And in the same isolated way, testing Marcin’s code will give us again the same result close to one and a half seconds.

time node test.js 500000 100000
m: 1.437s
node test.js 500000 100000  1.66s user 0.09s system 115% cpu 1.515 total

For profiling, we can use the --porf flag, which will create a log file of about 4MB.

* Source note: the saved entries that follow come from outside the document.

-- ==== Sys2Proof/Machine/Segments.lean ====
section
/-! DEFINITION. Segment images and their load checks (R95 to R99, Table 3.13), and the life of a loaded segment (R100 to R104, R547 to
R550). -/

namespace Sys2Proof.Machine

/-! ### The image (Table 3.12) -/

/-- The size that the header of an image gives. -/
def imageSize (b : List Byte) : Nat :=
  let fret := 16 * leAt b 8 2
  0x40 + 128 * leAt b 6 2 + fret * 32 + (if bitAt (leAt b 10 1) 1 then fret * 31 else 0)

/-- The header keeps to Table 3.12, and the image is as long as it says (check 2). -/
def headerOk (b : List Byte) : Bool :=
  leAt b 0 2 == 1 && decide (1 ≤ leAt b 2 2 ∧ leAt b 2 2 ≤ 0xFFFE) && decide (leAt b 4 2 < 1024) && decide (leAt b 6 2 ≤ 1408) &&
  decide (leAt b 8 2 ≤ 256) && (leAt b 10 1 == 1 || leAt b 10 1 == 3) && leAt b 11 5 == 0 && b.length == imageSize b

/-- The image of its bytes. -/
def imageOf (b : List Byte) : Image :=
  let len := leAt b 6 2
  let n := leAt b 8 2
  let at32 := 0x40 + 128 * len
  let at31 := at32 + 16 * n * 32
  let fret (at_ count : Nat) : List (BitVec 128) := (List.range count).map fun i => BitVec.ofNat 128 (leAt b (at_ + 16 * i) 16)
  { no := BitVec.ofNat 16 (leAt b 2 2), tenant := BitVec.ofNat 10 (leAt b 4 2), len := len, fretN := n,
    chords := (List.range len).map fun i => BitVec.ofNat 1024 (leAt b (0x40 + 128 * i) 128),
    fret32 := fret at32 (32 * n), fret31 := if bitAt (leAt b 10 1) 1 then some (fret at31 (31 * n)) else none,
    digest := BitVec.ofNat 384 (beAt b 0x10 48) }

/-- What a VERIFYING descriptor shows: number and tenant. -/
def imageStub (b : List Byte) : Image :=
  { no := BitVec.ofNat 16 (leAt b 2 2), tenant := BitVec.ofNat 10 (leAt b 4 2), len := 0, fretN := 0, chords := [], fret32 := [],
    fret31 := none, digest := 0 }

/-! ### Checks on one slot -/

def SlotOp.pred : SlotOp → BitVec 7
  | .qs _ => 0
  | .sca _ f => f.pred
  | .prd _ f => f.pred
  | .ld _ f => f.pred
  | .st _ f => f.pred
  | .rdu _ f => f.pred
  | .flu _ f => f.pred
  | .gte _ f => f.pred
  | .dxa _ f => f.pred
  | .rku _ f => f.pred
  | .mov _ f => f.pred

/-- The slot or opcode accepts mask modes (after R76). -/
def SlotOp.maskOk : SlotOp → Bool
  | .ld .ldv _ => true
  | .st .stv _ => true
  | .rdu _ _ => true
  | .flu _ _ => true
  | .dxa _ _ => true
  | .rku _ _ => true
  | _ => false

/-- Check 5 for the fields of one operation, formats apart. -/
def SlotOp.fieldsOk (o : SlotOp) : Bool :=
  predOk o.pred true &&
  (match o with
   | .qs m => m != 0
   | .sca op f => op != .fget || bits f.imm.toNat 9 8 != 3
   | .prd op f => op != .pcmp || decide (f.imm.toNat % 8 < 6)
   | .ld .ldx f => decide (f.dst.toNat < 32)
   | .ld .ldp f => decide (f.dst.toNat < 16)
   | .ld _ _ => true
   | .st .stp f => decide (f.src.toNat < 16)
   | .st _ _ => true
   | .rdu op f => rduFieldsOk op f
   | .flu _ f => f.rsv == 0 && decide (f.cmp.toNat ≤ 0xC) && (!fluFmt f.fmt.toNat ||
       (f.boff.toNat % fluUnits f.fmt.toNat == 0 && decide (f.boff.toNat + fluUnits f.fmt.toNat ≤ 32)))
   | .gte op f => f.rsv == 0 && f.rowlen != 0 && (op != .gbag || decide (f.rowlen.toNat ≤ 64)) &&
       (op != .glin || !f.bmen || decide (128 * f.idx.toNat + f.nrow.toNat < 4096))
   | .dxa op f => dxaOk op { f with pred := 0, fmt := (if op = .dqld ∨ op = .dscore then 8 else 0), mx := false } &&
       (!f.mx || ((op != .dqld || f.vq.toNat % 2 == 0) && (op != .dscore || f.vr.toNat % 2 == 0)))
   | .rku op f => rkuOk op { f with pred := 0, fmt := 0 }
   | .mov op f => movOk op { f with pred := 0 })

/-- Check 7: the formats and MX that the operation accepts. DOUT and DCLR use neither FMT nor MX (Table 5.9): that a value other
than zero there fails check 7, and not check 5, is the model's reading (DEDUCED, assumption 78). -/
def SlotOp.fmtOk : SlotOp → Bool
  | .rdu op f => rduFmtOk op f
  | .flu _ f => fluFmt f.fmt.toNat && fluOk { f with pred := 0, rsv := 0, boff := 0, cmp := if f.cmp.toNat ≤ 0xC then f.cmp else 0 }
  | .gte .gbag f => decide (f.fmt.toNat ≤ 4)
  | .gte _ f => f.fmt == 0
  | .dxa op f =>
    let i := f.fmt.toNat
    let mxFmt := i == fmtE4M3 || i == fmtE5M2 || i == fmtE2M1
    if op = .dqld ∨ op = .dscore then dxaFmt i && (!f.mx || mxFmt) && (op != .dscore || !f.sp24 || (i != fmtBin1 && !f.mx))
    else i == 0 && !f.mx
  | .rku _ f => f.fmt.toNat == fmtFp32 || f.fmt.toNat == fmtInt32
  | _ => true

/-- Registers an operation writes, as (file, number), with its latency: files 0 V, 1 S, 2 P, 3 X, 4 query buffer, 5 tile (R161). -/
def SlotOp.writes : SlotOp → List (Nat × Nat) × Nat
  | .sca op f => ([(1, f.sd.toNat)], op.lat)
  | .prd op f => ([(2, f.pd.toNat)], op.lat)
  | .ld .ldv f => ([(0, f.dst.toNat)], 8)
  | .ld .lds f => ([(1, f.dst.toNat)], 6)
  | .ld .ldx f => ([(3, f.dst.toNat)], 8)
  | .ld .ldp f => ([(2, f.dst.toNat)], 6)
  | .rdu op f => ((0, f.vd.toNat) :: (if op = .rmxq then [(0, f.vc.toNat)] else []), op.lat)
  | .flu _ f => ([(0, f.vd.toNat)], 10)
  | .dxa .dqld f => ([(4, f.array.toNat)], 2)
  | .dxa .dscore f => ([(5, 4 * f.array.toNat + f.acc.toNat)], 4)
  | .dxa .dclr f => ([(5, 4 * f.array.toNat + f.acc.toNat)], 1)
  | .dxa .dout f => ([(0, f.vd.toNat)], 8)
  | .rku .rkout f => ([(0, f.vd.toNat)], 4)
  | .rku op _ => ([], op.lat)
  | _ => ([], 0)

/-- Check 12 applies to its completion (R43). -/
def SlotOp.bounded : SlotOp → Bool
  | .qs _ | .st _ _ | .gte _ _ | .mov _ _ => false
  | _ => true

/-- Cy for which an operation occupies its unit. -/
def SlotOp.occ : SlotOp → Nat
  | .rdu op _ => op.occ
  | .rku op _ => op.occ
  | .gte op f =>
    let lines := (f.nrow.toNat + 1) * ceilDiv (64 * f.rowlen.toNat) 128
    if op = .gbag then ceilDiv lines 4 else ceilDiv lines 4 + 1
  | .mov op f => if op = .mdone then 1 else ceilDiv (f.len.toNat + 1) 4
  | _ => 1

/-- The fret entries an operation accesses: entry, accepted KINDs, read, written, subject to check 14. -/
def SlotOp.frets : SlotOp → List (Nat × List Nat × Bool × Bool × Bool)
  | .ld op f => [(f.fret.toNat, op.kinds, true, false, true)]
  | .st op f => [(f.fret.toNat, op.kinds, false, true, true)]
  | .flu _ f => [(f.fret.toNat, [kindLinear, kindIndexed], true, false, true)]
  | .gte op f =>
    [(f.src.toNat, (if op = .gpage then [kindPage] else [kindLinear, kindIndexed]), true, false, false),
     (f.dst.toNat, [kindLinear], false, true, false)]
  | .mov op f =>
    (if op = .mdone then [] else [(f.src.toNat, [kindLinear], true, false, false)]) ++
      [(f.dst.toNat, [kindLinear], op != .mcopy, op != .msend, false)]
  | _ => []

/-- The fret entry that FGET names. -/
def SlotOp.fget : SlotOp → List Nat
  | .sca .fget f => [bits f.imm.toNat 7 0]
  | _ => []

/-! ### Checks on the image -/

/-- A check that failed: number, SECT31, TILE, WHERE (Table 3.17). -/
structure LoadFail where
  check : Nat
  sect31 : Bool
  tile : Nat
  where_ : Nat
  deriving DecidableEq, Repr

def failAt (check w : Nat) : LoadFail := { check := check, sect31 := false, tile := 0, where_ := w }

/-- The status of a check (Table 3.13). -/
def checkStatus (n : Nat) : Status :=
  if n = 4 then .tenantGone else if n = 10 then .noGrant else if n = 6 then .unitAbsent else .formatUnsupported

/-- Check 5 on a whole chord: header, empty slots, opcodes, fields (R70 to R72). -/
def chordFormOk (c : BitVec 1024) : Bool :=
  bits c.toNat 31 28 == 1 && bits c.toNat 10 0 == 0 && bits (slotBits c 0) 31 8 == 0 &&
  (List.range 17).all fun n =>
    if slotOn c n then
      match decodeSlot c n with
      | some o => o.fieldsOk
      | none => false
    else slotBits c n == 0

/-- The first chord for which a test fails. -/
def firstChord (g : Image) (ok : BitVec 1024 → Bool) : Option Nat :=
  firstBelow g.len fun i => match g.chords[i]? with
    | some c => !ok c
    | none => false

/-- A chord's operations satisfy a test. -/
def opsAll (p : SlotOp → Bool) (c : BitVec 1024) : Bool := (chordOps c).all fun o => p o.2

/-- Chords with their operations. -/
def Image.ops (g : Image) : List (Nat × List (Nat × SlotOp)) :=
  (List.range g.len).map fun i => (i, match g.chords[i]? with
    | some c => chordOps c
    | none => [])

Reviewing it is not easy if you don’t know what to look for. This file looks something like this:

Fortunately, Webstorm has interesting profiling tools that do the same thing as this flag underneath, but they apply a graphical overlay and graphs that allow you to navigate the logs and quickly get to the source of the problem. To configure profiling, we check Coding assistance for Node.js in the settings.

Next, we create a profile that will launch our script with the appropriate parameters.

and in the V8 Profiling tab, we select the profiling option.

After selecting the green triangle, profiling starts.

we will see the logs sorted by percentage share over execution time.

This view allows you to extract the most time-consuming functions relative to the total execution time. You can read more about profiling in the WebStorm documentation.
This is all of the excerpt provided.